Quando o soldado norte-americano Travis King foi detido na Coreia do Norte após ter atravessado a fronteira com a Coreia do Sul no passado dia 18 de julho, ninguém soube explicar quais foram as suas motivações para entrar no país. Esta quarta-feira, as autoridades norte-coreanas avançaram uma suposta explicação: King atravessou a fronteira para escapar aos “maus-tratos humanos” e ao racismo no seio do exército dos EUA.
A agência estatal da Coreia do Norte, a KCNA, citada pelo diário britânico The Guardian, afirma que Travis King terá ainda confessado às autoridades locais que “procurou refúgio” na Coreia do Norte devido à sua “desilusão com a desigualdade da sociedade norte-americana”.
King, atualmente detido pelo exército norte-coreano, avançou também a KCNA, representa uma nova frente de confronto num período de extrema tensão entre os EUA e a Coreia do Norte, dois rivais históricos. Nos últimos meses, a Coreia do Norte tem intensificado os testes de mísseis balísticos intercontinentais e ostentado o seu programa nuclear.
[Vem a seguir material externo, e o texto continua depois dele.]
/-- In reset with no rail outside its window, RESET_RELEASE ends it: after a power-on the straps are sampled and PWR_CNT counts, after a chip reset both stand. In the CELL role the cores are OFF and P0 and P1 powered; a cell found BYPASSED enters SAFE. With a reserved strap or TESTMODE the boot ROM stops with the six ports in DETECT. In the upper roles the boot ROM runs on the kept flash: no valid slot is IMAGE_NONE and stops it; else SYS_BOOT shows the slot and its cores may run. BLOCK_RESET_RELEASE of any block 500 units of LT after assertion ends its reset with the block at its reset values, and leaves the registers of other blocks. Readings and choices of the model that it rests on: log entries 4, 26, 29, 32, 95, 123. (R2, R3, R310, R311, R370, R413, R440, R443.) -/
def Obligations.ResetReleaseAndBlockReset : Prop :=
  (∀ (k : BitVec 3) (tm : Bool) (s : State), s.sys.inReset = true → railsOut s = false →
      let strap := if s.sys.porRst then k else s.sys.strap
      let base (t : State) : Prop := (t.sys.inReset, t.sys.porRst, t.sys.strap, t.sys.testmode) = (false, false, strap, tm) ∧
        t.nv.pwrCnt = (if s.sys.porRst then s.nv.pwrCnt + 1 else s.nv.pwrCnt) ∧ t.lt = s.lt
      let shut : Bool := (s.sys.porRst && s.nv.bypassed) || s.saf.closed.isSome
      (Role.ofStrap strap = .cell → tm = false → shut = false → Answers (.resetRelease k tm) s (fun t => base t ∧ modeOf t = modeOf s ∧
        (∀ n : CoreId, (coreOf t n).st = .off) ∧ (portOf t 0).powered = true ∧ (portOf t 1).powered = true ∧ t.regs = s.regs ∧ t.swg.softoff = false)) ∧
      (Role.ofStrap strap = .cell → tm = false → shut = true → s.sys.barred = false → Answers (.resetRelease k tm) s (fun t => base t ∧
        modeOf t = .safe ∧ t.sys.cause.getLsbD 6 = true ∧ (t.rdl.state = .blocked ∨ t.rdl.state = .bypassed))) ∧
      (Role.ofStrap strap = .reserved ∨ tm = true → Answers (.resetRelease k tm) s (fun t => base t ∧ (t.sys.stopped, t.sys.barred) = (true, true) ∧
        modeOf t = modeOf s ∧ t.regs = s.regs ∧ ∀ p : Port, (portOf t p).stage = .detect)) ∧
      (Role.ofStrap strap ∈ [Role.arm, Role.pole, Role.station] → tm = false → Answers (.resetRelease k tm) s (fun t => ∃ u : State, t = bootUpper u ∧ base u ∧
        (u.regs, u.cores, u.saf.unlocked, u.swg.softoff) = (s.regs, [], s.saf.unlocked, false) ∧ ∀ a, 0x50000000 ≤ a → memByte u a = memByte s a))) ∧
    (∀ u : State, let va := slotValid u false; let vb := slotValid u true
      (slotPick (setRf (setRf u (sysR 0x034) 7 7 (b2n vb)) (sysR 0x034) 6 6 (b2n va)) va vb = none → (bootUpper u).sys.stopped = true ∧
        (bootUpper u).sys.bootOk = u.sys.bootOk ∧ (bootUpper u).flt.bus.length = u.flt.bus.length + 1 ∧ (bootUpper u).cores = u.cores) ∧
      (∀ b f, slotPick (setRf (setRf u (sysR 0x034) 7 7 (b2n vb)) (sysR 0x034) 6 6 (b2n va)) va vb = some (b, f) → (bootUpper u).sys.bootOk = true ∧
        (bootUpper u).sys.stopped = u.sys.stopped ∧ rb (bootUpper u) (sysR 0x034) 4 = b)) ∧
    (∀ (b : Fin 15) (a : Nat) (s : State), s.sys.inReset = false → kget none s.flt.rstBlk b = some a → a + 500 ≤ now s →
      Answers (.blockResetRelease b) s (fun t => kget none t.flt.rstBlk b = none ∧ t = modFlt (blockInit s b) (fun f => { f with rstBlk := kput none f.rstBlk b none }) ∧
        (∀ x, 0x40000000 ≤ x → x < 0x400F0000 → blockOf x ≠ b.val → reg t x = reg s x) ∧
        (b.val ∈ [2, 8, 13, 14] → ∀ x, 0x40000000 ≤ x → x < 0x400F0000 → blockOf x = b.val → reg t x = regReset (roleOf s) x) ∧
        (b.val = 13 → t.svb.fifo = [] ∧ t.svb.tec = s.svb.tec) ∧ (b.val = 9 → t.cap.st = .idle) ∧
        (t.mem, t.saf, t.nv, t.sys, t.swg) = (s.mem, s.saf, s.nv, s.sys, s.swg)))

/-- Outside reset, a command to PRECHARGE, READY or RUN whose conditions of Table 17-5 and R453 hold is kept for the next tick application and changes nothing else; a command from SAFE to READY that the host did not write, to RUN under QUARANTINE, with a unit pruned or in the CELL role, writes codes 8, 3, 4 and 7 to REFUSE, leaves the mode and reports no fault. Readings and choices of the model that it rests on: log entry 27. (R448, R449, R453, 17_supply_start_and_modes.md Table 17-5, 17_supply_start_and_modes.md Table 17-8.) -/
def Obligations.ModeCommandsAcceptedOrRefused : Prop :=
  ∀ (o : Origin) (s : State), s.sys.inReset = false →
    let waits (t : State) (target : Nat) : Prop :=
      t.sys.cmd = some (target, byHost o) ∧ t.sys.cmdDue = false ∧ { t with sys := { t.sys with cmd := s.sys.cmd, cmdDue := s.sys.cmdDue } } = s
    let refused (t : State) (code : Nat) : Prop := t = modSys s fun y => { y with refuse := code }
    (isUpper s = true → modeOf s = .boot → s.sys.bootOk = true → anyCoreRuns s = true → (s.trr.nodeId.isSome = true ∨ roleOf s = .station) →
      Answers (.modeCmdPrecharge o) s (waits · 1)) ∧
    (isUpper s = true → modeOf s = .precharge → ttAlign s = true → Answers (.modeCmdReady o) s (waits · 2)) ∧
    (modeOf s = .safe → byHost o = true → maskEmpty s = true → inDemand s = false → s.saf.latched = false →
      (isCell s = true → s.nv.bypassed = false ∧ s.saf.closed = none ∧ s.saf.demand = 0) → Answers (.modeCmdReady o) s (waits · 2)) ∧
    (isUpper s = true → modeOf s = .ready → quarHeld s = false → reg s (fltR 0x090) = 0 → s.saf.demand = 0 → inDemand s = false →
      Answers (.modeCmdRun o) s (waits · 3)) ∧
    (modeOf s = .safe → byHost o = false → Answers (.modeCmdReady o) s (refused · 8)) ∧
    (isUpper s = true → modeOf s = .ready → quarHeld s = true → Answers (.modeCmdRun o) s (refused · 3)) ∧
    (isUpper s = true → modeOf s = .ready → quarHeld s = false → reg s (fltR 0x090) ≠ 0 → Answers (.modeCmdRun o) s (refused · 4)) ∧
    (isCell s = true → Answers (.modeCmdRun o) s (refused · 7) ∧ Answers (.modeCmdPrecharge o) s (refused · 7))

/-- After a tick an accepted command to PRECHARGE, READY or RUN changes the mode while its conditions hold, and otherwise writes REFUSE code 2; READY from SAFE clears SAFE_CAUSE and TRIPPED; in PRECHARGE the ALIVE pin begins to toggle. A command to SAFE enters SAFE in its cycle with cause bit 21, launches no Cayenne, and, from another mode (none entered in the same cycle), drops INTL_OUT and a waiting command and in the CELL role puts every gate command low. Not at a part that behaves as R3 gives. An expired DEGRADED timer enters SAFE with cause bit 20 and the mask bit of the timer’s source. Readings and choices of the model that it rests on: log entries 30, 33. (R9, R449, R450, R452, 17_supply_start_and_modes.md Table 17-6.) -/
def Obligations.ModeCommandsTakeEffect : Prop :=
  ∀ (o : Origin) (s : State), s.sys.inReset = false →
    let fresh : Prop := ∀ u, s.sys.undo = some u → u.at_lt ≠ now s
    (∀ h, isUpper s = true → s.sys.cmd = some (1, h) → s.sys.cmdDue = true → modeOf s = .boot → refuseCode s h 1 = 0 → Answers .modeCmdTakeEffect s
      (fun t => modeOf t = .precharge ∧ t.sys.cmd = none ∧ t.flt.running = true ∧ (mayRise s = true → s.saf.risen = false → t.saf.outA = true ∧ t.saf.outB = true) ∧
        (t.regs, t.mem, t.swg, t.nv) = (s.regs, s.mem, s.swg, s.nv))) ∧
    (∀ h, isUpper s = true → s.sys.cmd = some (2, h) → s.sys.cmdDue = true → modeOf s = .precharge → ttAlign s = true → Answers .modeCmdTakeEffect s
      (fun t => modeOf t = .ready ∧ t.sys.cmd = none ∧ t.sys.refuse = s.sys.refuse ∧ { t with sys := s.sys, saf := s.saf } = s)) ∧
    (∀ h, isUpper s = true → s.sys.cmd = some (2, h) → s.sys.cmdDue = true → modeOf s = .precharge → ttAlign s = false → Answers .modeCmdTakeEffect s
      (fun t => modeOf t = .precharge ∧ t.sys.cmd = none ∧ t.sys.refuse = 2 ∧ { t with sys := s.sys } = s)) ∧
    (∀ h, isUpper s = true → s.sys.cmd = some (3, h) → s.sys.cmdDue = true → modeOf s = .ready → refuseCode s h 3 = 0 → Answers .modeCmdTakeEffect s
      (fun t => modeOf t = .run ∧ t.saf.unlocked = false ∧ (t.mem, t.flt) = (s.mem, s.flt))) ∧
    (∀ h, s.sys.cmd = some (2, h) → s.sys.cmdDue = true → modeOf s = .safe → refuseCode s h 2 = 0 → Answers .modeCmdTakeEffect s
      (fun t => modeOf t = .ready ∧ t.sys.cmd = none ∧ (t.sys.cause, t.swg.tripped) = (0, false))) ∧
    (s.sys.barred = false → Answers (.modeCmdSafe o) s (fun t => modeOf t = .safe ∧ t.sys.cause.getLsbD 5 = true ∧ t.sent = s.sent)) ∧
    (s.sys.barred = false → fresh → modeOf s ≠ .safe → Answers (.modeCmdSafe o) s (fun t => t.sys.cmd = none ∧ t.sys.pair.intlOut = false ∧
      (isCell s = true → (TurnOffLow s → t.swg.gcmd = 0) ∧ t.nv = s.nv ∧ (testMode s = false → t.saf = s.saf)))) ∧
    (∀ d, s.sys.barred = false → fresh → modeOf s = .degraded → s.flt.degTil = some d → d ≤ now s → s.flt.degNow < 512 → Answers .degradedTimerExpiry s (fun t =>
      modeOf t = .safe ∧ t.sys.cause.getLsbD 4 = true ∧ rb t (sysR (0x200 + 4 * (s.flt.degNow / 32))) (s.flt.degNow % 32) = true ∧ t.flt.degTil = none))

/-- A feed whose voltage has lain in the window of SUP_FEED for 1 ms becomes valid, not before; its gate closes where the other feed is not valid. A valid feed that has lain below it for 10 µs, or above it for 1 µs, stops being valid, opens its gate, sets LOSS or OV of SUP_STAT and reports FEED_LOSS or FEED_OV; the other feed’s validity stands. Between two valid feeds one more than 200 mV below the other has its gate open, one within 100 mV of it has it closed. Nothing else changes. Readings and choices of the model that it rests on: log entry 8. (R435, R436, R437, 17_supply_start_and_modes.md Table 17-11.) -/
def Obligations.SupplyFeeds : Prop :=
  ∀ (span : BitVec 24) (a b : BitVec 16) (s : State),
    let in_ (v : BitVec 16) : Prop := feedUv s ≤ v.toNat ∧ v.toNat ≤ feedOv s
    let lost (v : BitVec 16) (high : Bool) : Prop := if high then feedOv s < v.toNat ∧ 500 ≤ span.toNat else v.toNat < feedUv s ∧ 5000 ≤ span.toNat
    (in_ a → Answers (.feedValid 0 span a b) s (fun t => t.sup.validA = (s.sup.validA || decide (500000 ≤ span.toNat)) ∧ t.sup.validB = s.sup.validB ∧
      (500000 ≤ span.toNat → s.sup.validB = false → (t.sup.gateA, t.sup.gateB) = (true, false)) ∧ { t with sup := s.sup } = s)) ∧
    (in_ b → Answers (.feedValid 1 span a b) s (fun t => t.sup.validB = (s.sup.validB || decide (500000 ≤ span.toNat)) ∧ t.sup.validA = s.sup.validA ∧
      (500000 ≤ span.toNat → s.sup.validA = false → (t.sup.gateB, t.sup.gateA) = (true, false)) ∧ { t with sup := s.sup } = s)) ∧
    (∀ high, lost a high → s.sup.validA = true → notInjecting s = true → Answers (.feedLoss 0 span a b) s (fun t =>
      (t.sup.validA, t.sup.gateA, t.sup.validB, t.sup.gateB) = (false, false, s.sup.validB, s.sup.validB) ∧ rb t (supR 0x004) (if high then 2 else 0) = true ∧
      Reports s t 384 (if high then .feedOv else .feedLoss) (supR 0x004) ∧ (∀ x, x ≠ supR 0x004 → reg t x = reg s x) ∧ modeOf t = modeOf s)) ∧
    (∀ high, lost b high → s.sup.validB = true → notInjecting s = true → Answers (.feedLoss 1 span a b) s (fun t =>
      (t.sup.validB, t.sup.gateB, t.sup.validA, t.sup.gateA) = (false, false, s.sup.validA, s.sup.validA) ∧ rb t (supR 0x004) (if high then 3 else 1) = true ∧
      Reports s t 385 (if high then .feedOv else .feedLoss) (supR 0x004) ∧ (∀ x, x ≠ supR 0x004 → reg t x = reg s x) ∧ modeOf t = modeOf s)) ∧
    (s.sup.validA = true → s.sup.validB = true → Answers (.feedImbalance a b) s (fun t =>
      (a.toNat + 200 < b.toNat → (t.sup.gateA, t.sup.gateB) = (false, true)) ∧ (b.toNat + 200 < a.toNat → (t.sup.gateA, t.sup.gateB) = (true, false)) ∧
      (a.toNat ≤ b.toNat + 100 → b.toNat ≤ a.toNat + 100 → (t.sup.gateA, t.sup.gateB) = (true, true)) ∧
      (t.sup.validA, t.sup.validB) = (true, true) ∧ { t with sup := s.sup } = s))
E o incidente com King aconteceu no dia em que um submarino de mísseis nucleares dos EUA atracou no porto sul-coreano de Busan, demonstrando o poderio militar norte-americano.
Soo Kim, ex-analista da CIA, os serviços secretos dos EUA, considera que a captura do soldado de 2.ª classe pode ser vista como uma vantagem para o regime de Pyongyang: “É oportunidade para a propaganda do regime fazer o que lhe compete – manipular a situação de forma a criticar os EUA e expressar a profunda hostilidade de Pyongyang em relação a Washington”, disse ao The Guardian.
Além do trunfo ideológico, há também a possibilidade de utilizar King como uma moeda de troca em qualquer futura negociação com os EUA, trocando a sua liberdade por um alívio nas muitas sanções atualmente aplicadas ao país, por exemplo.
Um soldado dos EUA que serviu na Coreia do Sul atravessou a linha de demarcação militar que separa as duas Coreias para a Coreia do Norte sem autorização
Chung Sung-Jun
As declarações de Travis King não puderam ser confirmadas pelo Pentágono, que, através de um porta-voz, sublinhou que “a prioridade do departamento é trazer o soldado King para casa” e que está “a trabalhar através de todos os canais disponíveis para alcançar esse resultado”.
King estava na Coreia do Sul antes do incidente, tendo sido alvo de duas acusações de agressão a cidadãos sul-coreanos e multado por danificar um carro da polícia, passando 50 dias num centro de detenção.
Apesar de ter cumprido a pena e de se ter confessado culpado, iria ainda ter de enfrentar sanções disciplinares adicionais do Exército aquando do seu regresso aos EUA. No dia anterior a ter atravessado a fronteira, King deveria ter sido escoltado de volta aos Estados Unidos por esse motivo, mas não chegou a embarcar no avião, aparentemente por ter perdido o passaporte.
Agora, foi declarado ausente sem permissão (AWOL, no sigla em inglês), confirmaram oficiais norte-americanos, e o castigo pode ir de uma simples multa à expulsão do Exército.